How to complete this task.
Nothing but an exact reprint of the records is to be returned.
---------------
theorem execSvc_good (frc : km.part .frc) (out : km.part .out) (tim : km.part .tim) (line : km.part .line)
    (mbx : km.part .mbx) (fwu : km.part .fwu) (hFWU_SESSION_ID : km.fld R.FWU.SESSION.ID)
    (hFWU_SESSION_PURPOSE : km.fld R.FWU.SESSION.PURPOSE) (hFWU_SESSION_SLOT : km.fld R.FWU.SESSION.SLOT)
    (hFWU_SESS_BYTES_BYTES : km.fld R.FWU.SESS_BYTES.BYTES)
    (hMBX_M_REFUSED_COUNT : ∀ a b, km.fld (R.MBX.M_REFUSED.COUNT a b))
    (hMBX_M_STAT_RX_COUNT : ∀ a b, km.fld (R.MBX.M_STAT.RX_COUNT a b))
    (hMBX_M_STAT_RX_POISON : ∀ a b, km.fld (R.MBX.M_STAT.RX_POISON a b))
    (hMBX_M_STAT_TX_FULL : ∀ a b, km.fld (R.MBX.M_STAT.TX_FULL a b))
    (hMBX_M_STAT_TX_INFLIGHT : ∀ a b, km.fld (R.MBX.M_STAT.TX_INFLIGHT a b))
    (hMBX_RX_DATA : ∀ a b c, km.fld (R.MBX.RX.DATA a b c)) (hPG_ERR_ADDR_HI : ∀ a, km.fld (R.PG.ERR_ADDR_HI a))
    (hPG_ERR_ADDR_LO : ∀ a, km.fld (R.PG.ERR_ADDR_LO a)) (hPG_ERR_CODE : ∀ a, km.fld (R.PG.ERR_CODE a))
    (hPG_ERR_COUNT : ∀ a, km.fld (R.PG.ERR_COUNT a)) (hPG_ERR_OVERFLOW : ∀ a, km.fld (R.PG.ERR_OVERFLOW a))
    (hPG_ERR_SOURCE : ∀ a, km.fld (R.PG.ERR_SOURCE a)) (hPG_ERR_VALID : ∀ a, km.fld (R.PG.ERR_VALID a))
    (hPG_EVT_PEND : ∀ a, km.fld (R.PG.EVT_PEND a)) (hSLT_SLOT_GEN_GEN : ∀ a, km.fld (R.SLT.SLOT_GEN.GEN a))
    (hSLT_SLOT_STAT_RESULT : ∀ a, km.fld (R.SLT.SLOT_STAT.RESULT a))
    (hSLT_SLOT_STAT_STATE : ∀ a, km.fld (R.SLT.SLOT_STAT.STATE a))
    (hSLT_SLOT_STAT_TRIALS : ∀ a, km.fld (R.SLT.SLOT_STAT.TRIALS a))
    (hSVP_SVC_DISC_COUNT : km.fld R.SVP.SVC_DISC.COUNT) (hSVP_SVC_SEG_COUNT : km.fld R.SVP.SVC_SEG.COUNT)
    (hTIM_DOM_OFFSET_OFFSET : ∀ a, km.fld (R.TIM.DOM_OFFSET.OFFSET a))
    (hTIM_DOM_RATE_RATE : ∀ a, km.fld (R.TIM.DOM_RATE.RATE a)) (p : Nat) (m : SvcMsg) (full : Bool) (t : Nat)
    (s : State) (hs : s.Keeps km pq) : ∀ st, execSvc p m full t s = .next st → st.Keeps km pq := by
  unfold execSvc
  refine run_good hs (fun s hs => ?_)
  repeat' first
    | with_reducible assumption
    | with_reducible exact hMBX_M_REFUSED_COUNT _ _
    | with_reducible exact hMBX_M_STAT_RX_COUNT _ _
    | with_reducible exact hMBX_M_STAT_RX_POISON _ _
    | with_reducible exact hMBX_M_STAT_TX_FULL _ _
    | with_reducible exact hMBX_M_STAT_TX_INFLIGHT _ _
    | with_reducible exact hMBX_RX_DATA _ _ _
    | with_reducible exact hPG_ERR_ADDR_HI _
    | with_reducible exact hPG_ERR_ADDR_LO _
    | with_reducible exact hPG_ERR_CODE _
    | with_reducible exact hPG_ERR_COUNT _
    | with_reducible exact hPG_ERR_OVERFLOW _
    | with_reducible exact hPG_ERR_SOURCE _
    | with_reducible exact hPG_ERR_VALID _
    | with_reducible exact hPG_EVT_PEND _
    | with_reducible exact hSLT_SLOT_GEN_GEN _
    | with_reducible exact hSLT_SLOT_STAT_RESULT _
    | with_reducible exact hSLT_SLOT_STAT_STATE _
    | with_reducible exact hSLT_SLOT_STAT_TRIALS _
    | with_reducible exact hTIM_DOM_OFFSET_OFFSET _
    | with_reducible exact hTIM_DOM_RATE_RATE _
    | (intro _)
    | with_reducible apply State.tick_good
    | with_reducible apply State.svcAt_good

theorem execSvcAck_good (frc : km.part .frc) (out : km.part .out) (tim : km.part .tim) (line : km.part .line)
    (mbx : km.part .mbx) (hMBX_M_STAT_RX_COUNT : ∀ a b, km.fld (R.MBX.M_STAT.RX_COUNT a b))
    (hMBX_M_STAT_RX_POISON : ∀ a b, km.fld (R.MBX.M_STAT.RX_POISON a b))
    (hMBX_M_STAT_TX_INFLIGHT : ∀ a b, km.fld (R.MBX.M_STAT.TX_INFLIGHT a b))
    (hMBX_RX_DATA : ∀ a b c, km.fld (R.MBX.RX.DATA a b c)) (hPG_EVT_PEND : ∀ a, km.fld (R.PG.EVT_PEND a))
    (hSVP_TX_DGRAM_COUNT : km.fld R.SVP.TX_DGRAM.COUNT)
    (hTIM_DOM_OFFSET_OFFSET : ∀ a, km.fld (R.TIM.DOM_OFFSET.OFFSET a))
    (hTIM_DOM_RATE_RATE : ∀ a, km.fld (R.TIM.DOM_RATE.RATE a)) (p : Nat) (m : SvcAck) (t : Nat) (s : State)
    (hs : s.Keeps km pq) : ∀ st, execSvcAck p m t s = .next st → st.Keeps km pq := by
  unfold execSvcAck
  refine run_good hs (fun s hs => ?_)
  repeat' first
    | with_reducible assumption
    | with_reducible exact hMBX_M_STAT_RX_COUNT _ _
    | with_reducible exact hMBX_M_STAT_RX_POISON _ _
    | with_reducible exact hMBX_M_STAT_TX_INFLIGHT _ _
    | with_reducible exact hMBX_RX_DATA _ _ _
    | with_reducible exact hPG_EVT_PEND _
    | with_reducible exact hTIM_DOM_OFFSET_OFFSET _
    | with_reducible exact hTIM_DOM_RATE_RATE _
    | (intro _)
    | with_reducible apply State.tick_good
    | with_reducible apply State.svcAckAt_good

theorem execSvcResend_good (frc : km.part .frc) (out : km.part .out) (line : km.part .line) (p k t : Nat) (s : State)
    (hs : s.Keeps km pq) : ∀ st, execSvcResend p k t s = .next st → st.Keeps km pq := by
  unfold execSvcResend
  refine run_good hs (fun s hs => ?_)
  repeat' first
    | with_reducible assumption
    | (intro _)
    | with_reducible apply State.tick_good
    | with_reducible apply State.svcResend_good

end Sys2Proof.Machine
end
---------------
Response to the task.
theorem execSvc_good (frc : km.part .frc) (out : km.part .out) (tim : km.part .tim) (line : km.part .line)
    (mbx : km.part .mbx) (fwu : km.part .fwu) (hFWU_SESSION_ID : km.fld R.FWU.SESSION.ID)
    (hFWU_SESSION_PURPOSE : km.fld R.FWU.SESSION.PURPOSE) (hFWU_SESSION_SLOT : km.fld R.FWU.SESSION.SLOT)
    (hFWU_SESS_BYTES_BYTES : km.fld R.FWU.SESS_BYTES.BYTES)
    (hMBX_M_REFUSED_COUNT : ∀ a b, km.fld (R.MBX.M_REFUSED.COUNT a b))
    (hMBX_M_STAT_RX_COUNT : ∀ a b, km.fld (R.MBX.M_STAT.RX_COUNT a b))
    (hMBX_M_STAT_RX_POISON : ∀ a b, km.fld (R.MBX.M_STAT.RX_POISON a b))
    (hMBX_M_STAT_TX_FULL : ∀ a b, km.fld (R.MBX.M_STAT.TX_FULL a b))
    (hMBX_M_STAT_TX_INFLIGHT : ∀ a b, km.fld (R.MBX.M_STAT.TX_INFLIGHT a b))
    (hMBX_RX_DATA : ∀ a b c, km.fld (R.MBX.RX.DATA a b c)) (hPG_ERR_ADDR_HI : ∀ a, km.fld (R.PG.ERR_ADDR_HI a))
    (hPG_ERR_ADDR_LO : ∀ a, km.fld (R.PG.ERR_ADDR_LO a)) (hPG_ERR_CODE : ∀ a, km.fld (R.PG.ERR_CODE a))
    (hPG_ERR_COUNT : ∀ a, km.fld (R.PG.ERR_COUNT a)) (hPG_ERR_OVERFLOW : ∀ a, km.fld (R.PG.ERR_OVERFLOW a))
    (hPG_ERR_SOURCE : ∀ a, km.fld (R.PG.ERR_SOURCE a)) (hPG_ERR_VALID : ∀ a, km.fld (R.PG.ERR_VALID a))
    (hPG_EVT_PEND : ∀ a, km.fld (R.PG.EVT_PEND a)) (hSLT_SLOT_GEN_GEN : ∀ a, km.fld (R.SLT.SLOT_GEN.GEN a))
    (hSLT_SLOT_STAT_RESULT : ∀ a, km.fld (R.SLT.SLOT_STAT.RESULT a))
    (hSLT_SLOT_STAT_STATE : ∀ a, km.fld (R.SLT.SLOT_STAT.STATE a))
    (hSLT_SLOT_STAT_TRIALS : ∀ a, km.fld (R.SLT.SLOT_STAT.TRIALS a))
    (hSVP_SVC_DISC_COUNT : km.fld R.SVP.SVC_DISC.COUNT) (hSVP_SVC_SEG_COUNT : km.fld R.SVP.SVC_SEG.COUNT)
    (hTIM_DOM_OFFSET_OFFSET : ∀ a, km.fld (R.TIM.DOM_OFFSET.OFFSET a))
    (hTIM_DOM_RATE_RATE : ∀ a, km.fld (R.TIM.DOM_RATE.RATE a)) (p : Nat) (m : SvcMsg) (full : Bool) (t : Nat)
    (s : State) (hs : s.Keeps km pq) : ∀ st, execSvc p m full t s = .next st → st.Keeps km pq := by
  unfold execSvc
  refine run_good hs (fun s hs => ?_)
  repeat' first
    | with_reducible assumption
    | with_reducible exact hMBX_M_REFUSED_COUNT _ _
    | with_reducible exact hMBX_M_STAT_RX_COUNT _ _
    | with_reducible exact hMBX_M_STAT_RX_POISON _ _
    | with_reducible exact hMBX_M_STAT_TX_FULL _ _
    | with_reducible exact hMBX_M_STAT_TX_INFLIGHT _ _
    | with_reducible exact hMBX_RX_DATA _ _ _
    | with_reducible exact hPG_ERR_ADDR_HI _
    | with_reducible exact hPG_ERR_ADDR_LO _
    | with_reducible exact hPG_ERR_CODE _
    | with_reducible exact hPG_ERR_COUNT _
    | with_reducible exact hPG_ERR_OVERFLOW _
    | with_reducible exact hPG_ERR_SOURCE _
    | with_reducible exact hPG_ERR_VALID _
    | with_reducible exact hPG_EVT_PEND _
    | with_reducible exact hSLT_SLOT_GEN_GEN _
    | with_reducible exact hSLT_SLOT_STAT_RESULT _
    | with_reducible exact hSLT_SLOT_STAT_STATE _
    | with_reducible exact hSLT_SLOT_STAT_TRIALS _
    | with_reducible exact hTIM_DOM_OFFSET_OFFSET _
    | with_reducible exact hTIM_DOM_RATE_RATE _
    | (intro _)
    | with_reducible apply State.tick_good
    | with_reducible apply State.svcAt_good

theorem execSvcAck_good (frc : km.part .frc) (out : km.part .out) (tim : km.part .tim) (line : km.part .line)
    (mbx : km.part .mbx) (hMBX_M_STAT_RX_COUNT : ∀ a b, km.fld (R.MBX.M_STAT.RX_COUNT a b))
    (hMBX_M_STAT_RX_POISON : ∀ a b, km.fld (R.MBX.M_STAT.RX_POISON a b))
    (hMBX_M_STAT_TX_INFLIGHT : ∀ a b, km.fld (R.MBX.M_STAT.TX_INFLIGHT a b))
    (hMBX_RX_DATA : ∀ a b c, km.fld (R.MBX.RX.DATA a b c)) (hPG_EVT_PEND : ∀ a, km.fld (R.PG.EVT_PEND a))
    (hSVP_TX_DGRAM_COUNT : km.fld R.SVP.TX_DGRAM.COUNT)
    (hTIM_DOM_OFFSET_OFFSET : ∀ a, km.fld (R.TIM.DOM_OFFSET.OFFSET a))
    (hTIM_DOM_RATE_RATE : ∀ a, km.fld (R.TIM.DOM_RATE.RATE a)) (p : Nat) (m : SvcAck) (t : Nat) (s : State)
    (hs : s.Keeps km pq) : ∀ st, execSvcAck p m t s = .next st → st.Keeps km pq := by
  unfold execSvcAck
  refine run_good hs (fun s hs => ?_)
  repeat' first
    | with_reducible assumption
    | with_reducible exact hMBX_M_STAT_RX_COUNT _ _
    | with_reducible exact hMBX_M_STAT_RX_POISON _ _
    | with_reducible exact hMBX_M_STAT_TX_INFLIGHT _ _
    | with_reducible exact hMBX_RX_DATA _ _ _
    | with_reducible exact hPG_EVT_PEND _
    | with_reducible exact hTIM_DOM_OFFSET_OFFSET _
    | with_reducible exact hTIM_DOM_RATE_RATE _
    | (intro _)
    | with_reducible apply State.tick_good
    | with_reducible apply State.svcAckAt_good

theorem execSvcResend_good (frc : km.part .frc) (out : km.part .out) (line : km.part .line) (p k t : Nat) (s : State)
    (hs : s.Keeps km pq) : ∀ st, execSvcResend p k t s = .next st → st.Keeps km pq := by
  unfold execSvcResend
  refine run_good hs (fun s hs => ?_)
  repeat' first
    | with_reducible assumption
    | (intro _)
    | with_reducible apply State.tick_good
    | with_reducible apply State.svcResend_good

end Sys2Proof.Machine
end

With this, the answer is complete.